*** Source material ***

-- ==== Sys2Proof/Machine/Ohp.lean ====
section
/-! DEFINITION. The receive overhead processor of a line (chapter 5): frames taken while the line is in frame (R120),
trace stores (R130 to R134), capture and insertion channels (R135 to R139), acceptance of labels and APS bytes, ESMC
frames (R128, R138). -/

namespace Sys2Proof.Machine

/-- The overhead processor of line `n`. -/
def State.ohp (s : State) (n : Nat) : Ohp := (s.line n).ohp

/-- The line is in IN_FRAME or MISSING (R120). -/
def State.inFrame (s : State) (n : Nat) : Bool :=
  s.get (Fld.LCH_FAU_STATUS_STATE n) == 3 || s.get (Fld.LCH_FAU_STATUS_STATE n) == 4

/-! ## Capture and insertion channels -/

/-- BAR2 offset and size of capture channel `c` of line `n` (Table 5.8). -/
def capRing (n c : Nat) : Nat × Nat :=
  let base := 0x3000000 + n * 0x8000
  match c with
  | 0 => (base, 2048)
  | 1 => (base + 0x800, 4096)
  | 2 => (base + 0x1800, 2048)
  | _ => (base + 0x2000, 8192)

/-- BAR2 offset and size of insertion channel `c` of line `n` (Table 5.8). -/
def insRing (n c : Nat) : Nat × Nat := (0x3000000 + n * 0x8000 + 0x4000 + c * 0x800, 2048)

/-- The state with bytes written to a ring from byte count `p` on (R136). -/
def State.ringPut (s : State) (ring : Nat × Nat) (p : Nat) : List Byte → State
  | [] => s
  | b :: t => State.ringPut (s.putBar2 (ring.1 + p % ring.2) [b]) ring (p + 1) t

/-- `k` bytes of a ring from byte count `p` on. -/
def State.ringGet (s : State) (ring : Nat × Nat) (p k : Nat) : List Byte :=
  (List.range k).map (fun i => s.bar2Byte (ring.1 + (p + i) % ring.2))

/-- Fill of a ring: write pointer less read pointer modulo 2^32 (R136). -/
def ringFill (wr rd : Nat) : Nat := (wr + 2 ^ 32 - rd) % 2 ^ 32

/-- A channel's bit of a four-bit event field. -/
def State.raiseBit (s : State) (f : FRef) (c : Nat) : State := s.orBits f (2 ^ c)

/-- A group or record written whole to capture channel `c`, or dropped whole (R137). CAP_THR_EV is set at every write that
leaves the fill at THR or above, not only at the one that crosses it (DESIGN CHOICE, log entry 118). -/
def State.capWrite (s : State) (n c : Nat) (bs : List Byte) : State :=
  if !s.flag (Fld.LCH_OHP_CAP_CFG_EN n c) || bs.isEmpty then s
  else
    let wr := s.get (Fld.LCH_OHP_CAP_WR_V n c)
    let fill := ringFill wr (s.get (Fld.LCH_OHP_CAP_RD_V n c)) + bs.length
    if (capRing n c).2 < fill then
      (s.add (Fld.LCH_OHP_CAP_DROP_V n c) 1).raiseBit (Fld.LCH_OHP_RX_STATUS_CAP_OVF_EV n) c
    else
      let s := (s.ringPut (capRing n c) wr bs).set (Fld.LCH_OHP_CAP_WR_V n c) (wr + bs.length)
      let thr := s.get (Fld.LCH_OHP_CAP_CFG_THR n c)
      if thr ≠ 0 ∧ thr ≤ fill then s.raiseBit (Fld.LCH_OHP_RX_STATUS_CAP_THR_EV n) c else s

/-- The `k` bytes that insertion channel `c` supplies to a frame: a whole group, or FILL (R139). -/
def State.insRead (s : State) (n c k fillByte : Nat) : List Byte × State :=
  let rd := s.get (Fld.LCH_OHP_INS_RD_V n c)
  let none' := List.replicate k (BitVec.ofNat 8 fillByte)
  if !s.flag (Fld.LCH_OHP_INS_CFG_EN n c) then (none', s)
  else if k ≤ ringFill (s.get (Fld.LCH_OHP_INS_WR_V n c)) rd then
    (s.ringGet (insRing n c) rd k, s.set (Fld.LCH_OHP_INS_RD_V n c) (rd + k))
  else (none', s.add (Fld.LCH_OHP_INS_UNDER_V n c) 1)

/-- The group that insertion channel `c` supplies, with the channel's own FILL. -/
def State.insGroup (s : State) (n c k : Nat) : List Byte × State :=
  s.insRead n c k (s.get (Fld.LCH_OHP_INS_CFG_FILL n c))

/-- A write of a capture read pointer: ignored where the fill would exceed the ring (R136). -/
def State.capRdWrite (s : State) (n c : Nat) (v : Word) : State :=
  s.onLine n fun s =>
    if (capRing n c).2 < ringFill (s.get (Fld.LCH_OHP_CAP_WR_V n c)) v.toNat then
      s.raise (Fld.LCH_OHP_RX_STATUS_PTR_ERR_EV n)
    else s.set (Fld.LCH_OHP_CAP_RD_V n c) v.toNat

/-- A write of an insertion write pointer: ignored where the fill would exceed the ring (R136). -/
def State.insWrWrite (s : State) (n c : Nat) (v : Word) : State :=
  s.onLine n fun s =>
    if (insRing n c).2 < ringFill v.toNat (s.get (Fld.LCH_OHP_INS_RD_V n c)) then
      s.raise (Fld.LCH_OHP_RX_STATUS_PTR_ERR_EV n)
    else s.set (Fld.LCH_OHP_INS_WR_V n c) v.toNat

/-! ## Trace stores -/

/-- The 16 words of a trace store from the register of its first word. -/
def State.traceBytes (s : State) (reg : Nat → Nat → Nat) (n t : Nat) : List Byte :=
  (List.range 16).flatMap (fun k => leBytes 4 (s.reg (reg n (16 * t + k))).toNat)

/-- The accepted trace store `t` holds the listed bytes, padded with zeros to 64 (R153). -/
def State.setTraceAcc (s : State) (n t : Nat) (bs : List Byte) : State :=
  let b := (bs ++ List.replicate 64 0).take 64
  (List.range 16).foldl (fun s k =>
    s.setReg (Reg.LCH_OHP_TRACE_ACC n (16 * t + k)) (BitVec.ofNat 32 (leNat ((b.drop (4 * k)).take 4)))) s

/-- J0_MODE 2 and 3 are treated as 1: the length of an SDH section trace. -/
def j0Len (cfg : Nat) : Nat := if cfg % 4 = 0 then 1 else 16

/-- Bytes of the trace of store `t` of the line's format (Table 5.7). -/
def State.traceLen (s : State) (n : Nat) : Nat := if isStm (s.format n) then j0Len (s.ohp n).rxCfg else 64

/-- The byte ranges that a MODE of TIM_CFG compares (R132). -/
def timRanges (fmt len mode : Nat) : List (Nat × Nat) :=
  if isOtu fmt then
    (if mode.testBit 0 then [(0, 16)] else []) ++ (if mode.testBit 1 then [(16, 16)] else [])
      ++ (if mode.testBit 2 then [(32, 32)] else [])
  else if mode.testBit 0 then [(0, len)] else []

/-- TIM of store `t` follows the mode in force, the expected and the accepted trace (R132). -/
def State.timUpdate (s : State) (n t : Nat) : State :=
  let mode := bitsOf (s.ohp n).timCfg (3 * t) 3
  let acc := s.traceBytes Reg.LCH_OHP_TRACE_ACC n t
  let exp := s.traceBytes Reg.LCH_OHP_TRACE_EXP n t
  let differ := (timRanges (s.format n) (s.traceLen n) mode).any (fun r =>
    (acc.drop r.1).take r.2 != (exp.drop r.1).take r.2)
  let got := ((s.ohp n).traces.getD t Trace.reset).got
  let tim := s.get (Fld.LCH_OHP_RX_STATUS_TIM n)
  s.set (Fld.LCH_OHP_RX_STATUS_TIM n) (if got && differ then setBit tim t else clearBit tim t)

/-- The state with the receiver of store `t` changed. -/
def State.modTrace (s : State) (n t : Nat) (f : Trace → Trace) : State :=
  s.modOhp n (fun o => { o with traces := modD Trace.reset o.traces t f })

/-- A complete trace period: the run of identical values (R131). -/
def Trace.period (x : Trace) (bs : List Byte) : Trace :=
  { x with buf := [], last := bs, run := if x.last = bs then x.run + 1 else 1 }

/-- CRC-7 of a 16-byte trace with the CRC bits as zero: x^7 + x^3 + 1 (ITU-T G.707, log entry 24). -/
def crc7Of (bs : List Byte) : Nat := crcBytes 7 0x09 false 0 (0x80 :: bs.drop 1)

/-- One byte of J0 (R130, R131). -/
def State.takeJ0 (s : State) (n : Nat) (b : Byte) : State :=
  if j0Len (s.ohp n).rxCfg = 1 then s.modTrace n 0 (fun x => x.period [b])
  else
    let x := (s.ohp n).traces.getD 0 Trace.reset
    let buf := if b.toNat.testBit 7 then [b] else if x.buf.isEmpty then [] else x.buf ++ [b]
    if buf.length < 16 then s.modTrace n 0 (fun x => { x with buf := buf })
    else
      let crc := (buf.headD 0).toNat % 128
      let prev := (s.ohp n).crc7Prev.getD buf
      let s := s.modOhp n (fun o => { o with crc7Prev := some buf })
      if crc = crc7Of prev then s.modTrace n 0 (fun x => x.period buf)
      else
        let s := s.raise (Fld.LCH_OHP_RX_STATUS_CRC7_EV n)
        let s := s.modOhp n (fun o => { o with crc7 := o.crc7 + 1 })
        s.modTrace n 0 (fun x => { x with buf := [], run := 0, last := [] })

/-- One byte of an OTUk TTI in the frame of the given MFAS (R130). -/
def State.takeTti (s : State) (n t mfas : Nat) (b : Byte) : State :=
  let x := (s.ohp n).traces.getD t Trace.reset
  let i := mfas % 64
  let buf := if i = 0 then [b] else if x.buf.length = i then x.buf ++ [b] else []
  if buf.length < 64 then s.modTrace n t (fun x => { x with buf := buf })
  else s.modTrace n t (fun x => x.period buf)

/-- A trace that has arrived identical in 3 trace periods is accepted, while the line is in frame (R120, R131, R132). -/
def State.traceAccept (s : State) (n t : Nat) : State :=
  s.onLine n fun s =>
    let x := (s.ohp n).traces.getD t Trace.reset
    s.when (s.inFrame n && decide (3 ≤ x.run)) fun s =>
      let stored := (s.traceBytes Reg.LCH_OHP_TRACE_ACC n t).take x.last.length
      let s :=
        if stored = x.last then s
        else
          let f : FRef := ⟨Reg.LCH_OHP_RX_TRACE_STATUS n, 4 * t, 4⟩
          (s.setTraceAcc n t x.last).add f 1
      (s.modTrace n t (fun x => { x with got := true })).timUpdate n t

/-! ## Frames -/

/-- A value and its run: one more, or a new value. -/
def runOf (r : Nat × Nat) (v : Nat) : Nat × Nat := if r.1 = v ∧ r.2 ≠ 0 then (v, r.2 + 1) else (v, 1)

/-- The settings written since the last frame boundary take effect (R152). -/
def State.rxBoundary (s : State) (n : Nat) : State :=
  let tim := s.get (Fld.LCH_OHP_TIM_CFG_MODE n)
  let changed := (s.ohp n).timCfg != tim
  let s := s.modOhp n (fun o => { o with
    rxCfg := (s.reg (Reg.LCH_OHP_RX_CFG n)).toNat, timCfg := tim, tcmRx := s.get (Fld.LCH_OHP_TCM_CFG_TCM_MODE n) })
  if changed then (List.range 8).foldl (fun s t => s.timUpdate n t) s else s

/-- Bits in which two byte strings differ. -/
def bitErrors (a b : List Byte) : Nat :=
  ((List.range (max a.length b.length)).map (fun i => popCount 8 (a.getD i 0 ^^^ b.getD i 0).toNat)).foldl (· + ·) 0

/-- The count that M1, at STM-64 M0 and M1, carries (G.707; a value above the block count reads as 0). -/
def reiOf (n m0 m1 : Nat) : Nat :=
  let v := match n with
    | 64 => 256 * m0 + m1
    | 16 => m1
    | _ => m1 % 128
  if 24 * n < v then 0 else v

/-- EXC_EXP or DEG_EXP as it acts (LCH_DPM_CFG): values outside the range as 3, as 6. -/
def State.b2Exp (s : State) (n k : Nat) : Nat :=
  let v := if k = 0 then s.get (Fld.LCH_DPM_CFG_EXC_EXP n) else s.get (Fld.LCH_DPM_CFG_DEG_EXP n)
  if k = 0 then (if 3 ≤ v ∧ v ≤ 5 then v else 3) else if 5 ≤ v ∧ v ≤ 9 then v else 6

/-- Frames of the window over which a B2 error ratio of 10^-x is measured, the detection time of G.783 (log entry 119). -/
def b2Window (x : Nat) : Nat := 8000 * 10 ^ x / 100000

/-- The B2 violations of one frame in a window: at its end the ratio is compared with 10^-x and with 10^-(x + 1), over the bits
that B2 covers, 2,403 bytes for each STM-1. -/
def b2Step (k x v : Nat) (w : Nat × Nat × Bool × Bool) : Nat × Nat × Bool × Bool :=
  let frames := w.1 + 1
  let bad := w.2.1 + v
  if frames < b2Window x then (frames, bad, w.2.2)
  else
    let bits := frames * 2403 * 8 * k
    (0, 0, decide (bits < bad * 10 ^ x), decide (bad * 10 ^ (x + 1) < bits))

/-- One STM-N frame, descrambled, with its BIP-8 as received (Table 5.3). -/
def State.sdhRx (s : State) (n : Nat) (line f : List Byte) : State :=
  let k := stmN (s.format n)
  let o := s.ohp n
  let h := sdhOh k f
  let v1 := match o.par1 with
    | some p => popCount 8 (p ^^^ h.b1).toNat
    | none => 0
  let v2 := if o.par2.isEmpty then 0 else bitErrors o.par2 h.b2
  let rei := reiOf k h.m0.toNat h.m1.toNat
  let s := (((s.count (Reg.LCH_DPM_CNT0_LO n) v1).count (Reg.LCH_DPM_CNT1_LO n) v2).count (Reg.LCH_DPM_CNT2_LO n) rei).count
    (Reg.LCH_DPM_CNT3_LO n) (b2n (v1 != 0))
  let s := (s.lineBlock n 0 (v1 != 0) false).lineBlock n 1 (v2 != 0) (rei != 0)
  let s := s.set (Fld.LCH_OHP_RX_SNAP_SNAP n) (h.k1.toNat + 256 * h.k2.toNat + 65536 * h.s1.toNat + 2 ^ 24 * h.m1.toNat)
  let s := ((s.capWrite n 0 h.dccR).capWrite n 1 h.dccM).capWrite n 2 [h.e1, h.f1, h.e2]
  let s := s.takeJ0 n h.j0
  let s := s.modDpm n (fun d => { d with
    b2 := (List.range 2).map (fun j => b2Step k (s.b2Exp n j) v2 (d.b2.getD j (0, 0, false, false))) })
  s.modOhp n (fun o => { o with
    rx := some (.sdh f), frames := o.frames + 1, fresh := true, par1 := some (xorBytes line), par2 := sdhBip24 k f
    aps := runOf o.aps (h.k1.toNat + 256 * h.k2.toNat)
    apsAge := if 3 ≤ (runOf o.aps (h.k1.toNat + 256 * h.k2.toNat)).2 then 0 else o.apsAge + 1
    s1 := runOf o.s1 (h.s1.toNat % 16)
    reiDue := modD 0 o.reiDue 0 (· + v2) })

/-- BEI of a third overhead byte: values above 8 count as 0 (G.709). -/
def beiOf (b : Byte) : Nat := if b.toNat / 16 ≤ 8 then b.toNat / 16 else 0

/-- The mode of TCM level `i`, 0 to 5, in a TCM_MODE value; 3 is treated as 0 (R124). -/
def tcmMode (cfg i : Nat) : Nat := if bitsOf cfg (2 * i) 2 = 3 then 0 else bitsOf cfg (2 * i) 2

/-- The MSI byte of the multiframe in progress (R163): PSI bytes 2 to 9 (G.709, log entry 24). -/
def Ohp.takePsi (o : Ohp) (mfas : Nat) (b : Byte) : Ohp :=
  if mfas = 0 then { o with pt := runOf o.pt b.toNat, msiBuf := [] }
  else if 2 ≤ mfas ∧ mfas ≤ 9 then
    let buf := if o.msiBuf.length = mfas - 2 then o.msiBuf ++ [b] else []
    if buf.length = 8 then { o with msiBuf := [], msi := (buf, if o.msi.1 = buf then o.msi.2 + 1 else 1) }
    else { o with msiBuf := buf }
  else o

/-- MFAS of one received frame (R76): in multiframe lock it is compared with the value that follows from the last one
expected, out of it with the one that follows from the last one received. -/
def Fau.takeMfas (f : Fau) (locked : Bool) (m : Nat) : Fau :=
  let e := f.mfas.map (fun p => (p + 1) % 256)
  if locked then { f with mfas := some (e.getD m), mfBad := if e.getD m = m then 0 else f.mfBad + 1 }
  else { f with mfas := some m, mfGood := if e = some m then f.mfGood + 1 else 0, mfBad := 0 }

***

What is expected ▸ Look above for the line with "def crc7Of (bs" and the line with "def State.takeTti (s"; transcribe both and all lines in between, exactly, and nothing else.

Finished exercise ▸
def crc7Of (bs : List Byte) : Nat := crcBytes 7 0x09 false 0 (0x80 :: bs.drop 1)

/-- One byte of J0 (R130, R131). -/
def State.takeJ0 (s : State) (n : Nat) (b : Byte) : State :=
  if j0Len (s.ohp n).rxCfg = 1 then s.modTrace n 0 (fun x => x.period [b])
  else
    let x := (s.ohp n).traces.getD 0 Trace.reset
    let buf := if b.toNat.testBit 7 then [b] else if x.buf.isEmpty then [] else x.buf ++ [b]
    if buf.length < 16 then s.modTrace n 0 (fun x => { x with buf := buf })
    else
      let crc := (buf.headD 0).toNat % 128
      let prev := (s.ohp n).crc7Prev.getD buf
      let s := s.modOhp n (fun o => { o with crc7Prev := some buf })
      if crc = crc7Of prev then s.modTrace n 0 (fun x => x.period buf)
      else
        let s := s.raise (Fld.LCH_OHP_RX_STATUS_CRC7_EV n)
        let s := s.modOhp n (fun o => { o with crc7 := o.crc7 + 1 })
        s.modTrace n 0 (fun x => { x with buf := [], run := 0, last := [] })

/-- One byte of an OTUk TTI in the frame of the given MFAS (R130). -/
def State.takeTti (s : State) (n t mfas : Nat) (b : Byte) : State :=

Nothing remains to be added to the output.